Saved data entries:
= Beginning of Section =
-- ==== Sys2Proof/Machine/Checksum.lean ====
section
/-! DEFINITION. The checksum family (spec/40_checksum.md): the CRC-16 function and the commands NOP,
CRC_BYTE and CRC_BUF. -/

namespace Sys2Proof.Machine

/-- One of the 8 shift/xor steps of a byte (R85). -/
def crcShift (c : Half) : Half :=
  if c.getLsbD 0 then (c >>> 1) ^^^ Config.crcPoly else c >>> 1

/-- n shift/xor steps. -/
def crcShifts : Nat → Half → Half
  | 0, c => c
  | n + 1, c => crcShifts n (crcShift c)

/-- `crc16_byte` (R85): the byte enters at the low end, then 8 steps. -/
def crc16Byte (c : Half) (b : Byte) : Half := crcShifts 8 (c ^^^ b.setWidth 16)

/-- `crc16` (R86). -/
def crc16 : Half → List Byte → Half
  | s, [] => s
  | s, b :: rest => crc16 (crc16Byte s b) rest

/-- One bit of the bitwise form (R88). -/
def crcBit (c : Half) (d : Bool) : Half :=
  let f := c.getLsbD 0 ^^ d
  let c := c >>> 1
  if f then c ^^^ Config.crcPoly else c

/-- The bitwise form of R88: the 8 bits of the byte, least significant first. -/
def crc16Bitwise (c : Half) (b : Byte) : Half :=
  (List.range 8).foldl (fun c k => crcBit c (b.getLsbD k)) c

/-- The trailer of a frame whose checksum is c: the bitwise NOT of its low, then its high byte (R103). -/
def trailer (c : Half) : List Byte := [~~~(c.extractLsb' 0 8), ~~~(c.extractLsb' 8 8)]

/-- NOP (R90). -/
def execNop (s : State) : Host.Outcome State Fault Refusal :=
  single Config.params .nop finish s

/-- CRC_BYTE (R91). -/
def execCrcByte (s : State) : Host.Outcome State Fault Refusal :=
  single Config.params .crcByte (fun s => finish (s.setAcc (crc16Byte s.acc s.dataByte))) s

/-- CRC_BUF (R92). -/
def execCrcBuf (s : State) : Host.Outcome State Fault Refusal :=
  single Config.params .crcBuf (fun s => finish (s.setAcc (crc16 s.acc s.lenBytes))) s

end Sys2Proof.Machine
end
= End of Section =
In the data above, copy every line where the string "else" appears.

**Exercise result**
  if c.getLsbD 0 then (c >>> 1) ^^^ Config.crcPoly else c >>> 1
  if f then c ^^^ Config.crcPoly else c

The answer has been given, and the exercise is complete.